Mask2Former: Masked-Attention Mask Transformer for Universal Image Segmentation Bowen Cheng, Ishan Misra, Alexander Schwing, Alexander Kirillov, Rohit Girdhar (Meta/UIUC, CVPR 2022) – arXiv:2112.01527
- Contribution: A single architecture that achieves SOTA across all three segmentation tasks (panoptic: 57.8 PQ on COCO, instance: 50.1 AP, semantic: 57.7 mIoU on ADE20K).
- Method: Masked attention constrains cross-attention to predicted mask regions, improving convergence and quality. Replaces task-specific architectures with one unified design.
- Relationship to seed: Mask2Former represents the “universal architecture” philosophy that EMMA extends to the entire driving stack.
OneFormer: One Transformer to Rule Universal Image Segmentation Jitesh Jain, Jiachen Li, MangTik Chiu, Ali Hassani, Nikita Orlov, Humphrey Shi (SHI-Labs, CVPR 2023) – GitHub
- Contribution: A single model trained once on a single panoptic dataset outperforms Mask2Former models that were trained separately per task.

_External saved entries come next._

theorem flipEvents_targets (g : Grid) (ps : List (Nat × Nat)) :
    (flipEvents g ps).map DisplayEvent.target = ps.map some := by
  induction ps generalizing g with
  | nil => rfl
  | cons p ps ih => exact congrArg (some p :: ·) (ih _)

theorem reportsTruly_flipEvents (g : Grid) (ps : List (Nat × Nat)) : reportsTruly g (flipEvents g ps) := by
  induction ps generalizing g with
  | nil => trivial
  | cons p ps ih => exact ⟨rfl, ih _⟩

theorem replay_flipEvents (g : Grid) (ps : List (Nat × Nat)) :
    replay g (flipEvents g ps) = ps.foldl (fun g p => g.flip p.1 p.2) g := by
  induction ps generalizing g with
  | nil => rfl
  | cons p ps ih => exact ih _

theorem replay_append (g : Grid) (es fs : List DisplayEvent) : replay g (es ++ fs) = replay (replay g es) fs :=
  List.foldl_append

theorem reportsTruly_append {g : Grid} {es fs : List DisplayEvent} (he : reportsTruly g es)
    (hf : reportsTruly (replay g es) fs) : reportsTruly g (es ++ fs) := by
  induction es generalizing g with
  | nil => exact hf
  | cons e es ih =>
    cases e with
    | flip x y wasOn => exact ⟨he.1, ih he.2 hf⟩
    | clear | present => exact ih he hf

theorem State.flipAll_events (ps : List (Nat × Nat)) (s : State) :
    (State.flipAll ps s).events = s.events ++ flipEvents s.grid ps := by
  induction ps generalizing s with
  | nil => exact (List.append_nil _).symm
  | cons p ps ih =>
    obtain ⟨x, y⟩ := p
    rw [State.flipAll_cons, ih, flipEvents]
    split <;> simp

/-- VF is 1 after a run of flips exactly when one of its calls collided or VF was 1 before. -/
theorem State.flipAll_vf_events (ps : List (Nat × Nat)) (s : State) :
    (State.flipAll ps s).reg VF =
      if (flipEvents s.grid ps).any DisplayEvent.collided = true then 1#8 else s.reg VF := by
  induction ps generalizing s with
  | nil => rfl
  | cons p ps ih =>
    obtain ⟨x, y⟩ := p
    rw [State.flipAll_cons, ih, flipEvents, List.any_cons, DisplayEvent.collided]
    split <;> simp [*]

/-! ## The cells of a sprite (40_display.md R102) -/

/-- The cell that the pixel in row `rc.1` and column `rc.2` of the sprite at `I` flips, if its bit is set. -/
def State.spritePixel (ox oy : Nat) (s : State) (rc : Nat × Nat) : Option (Nat × Nat) :=
  if (s.mem.read (s.i.toNat + rc.1)).getLsbD (7 - rc.2) = true then pixelTarget s.config (ox + rc.2) (oy + rc.1)
  else none

theorem spritePixels_map_range (c : Config) (ox oy n : Nat) (row : Nat → Byte) :
    spritePixels c ox oy ((List.range n).map row) =
      (List.range n).flatMap fun k => rowPixels c ox (oy + k) (row k) := by
  induction n generalizing oy row with
  | zero => rfl
  | succ n ih =>
    rw [List.range_succ_eq_map, List.map_cons, List.map_map, List.flatMap_cons, List.flatMap_map, spritePixels, ih]
    simp only [Function.comp_apply, Nat.add_zero, Nat.succ_eq_add_one, Nat.add_assoc, Nat.add_comm 1]

/-- `pixelTarget` by the pixels that have a cell, as `State.drawnCells` writes it. -/
theorem pixelTarget_eq (c : Config) (tx ty : Nat) :
    pixelTarget c tx ty =
      if c.spriteWraps = true then some (tx % c.displayWidth, ty % c.displayHeight)
      else if tx < c.displayWidth ∧ ty < c.displayHeight then some (tx, ty) else none := by
  simp only [pixelTarget, ← Nat.not_lt, ← not_and_or, ite_not]

theorem State.drawnCells_eq_flatMap (x y : Reg) (n : Nibble) (s : State) :
    s.drawnCells x y n = (List.range n.toNat).flatMap fun row =>
      (List.range 8).filterMap fun col => s.spritePixel (s.originX x) (s.originY y) (row, col) := by
  simp only [State.drawnCells, State.spritePixel, pixelTarget_eq, State.originX, State.originY]

theorem State.drawnCells_eq_filterMap (x y : Reg) (n : Nibble) (s : State) :
    s.drawnCells x y n =
      (List.range n.toNat ×ˢ List.range 8).filterMap (s.spritePixel (s.originX x) (s.originY y)) := by
  rw [State.drawnCells_eq_flatMap]
  simp only [SProd.sprod, List.product, List.filterMap_flatMap, List.filterMap_map, Function.comp_def]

- Key insight: The core novelty is task-conditioned joint training. During training, OneFormer samples a task token (semantic, instance, or panoptic) for each input and conditions the model on it, so a single model learns all three tasks without needing three separate training runs. At inference, the user specifies the desired task via the token.
- Method: Builds on Mask2Former’s masked-attention transformer. Adds two components: (1) a task-conditioned query initialization where the task token modulates the learnable queries fed to the transformer decoder, and (2) an inter-task contrastive loss (query-text contrastive) that aligns the object queries with a text representation of their class derived from a text encoder, improving the discriminability of queries across tasks.
- Results: 68.5 PQ on Cityscapes panoptic, 83.0 mIoU on Cityscapes semantic, 46.5 AP on COCO instance – all from a single jointly-trained model.
- Why it matters: Demonstrates that task specialization is unnecessary, pointing toward unified architectures that EMMA takes to the extreme across the full driving stack.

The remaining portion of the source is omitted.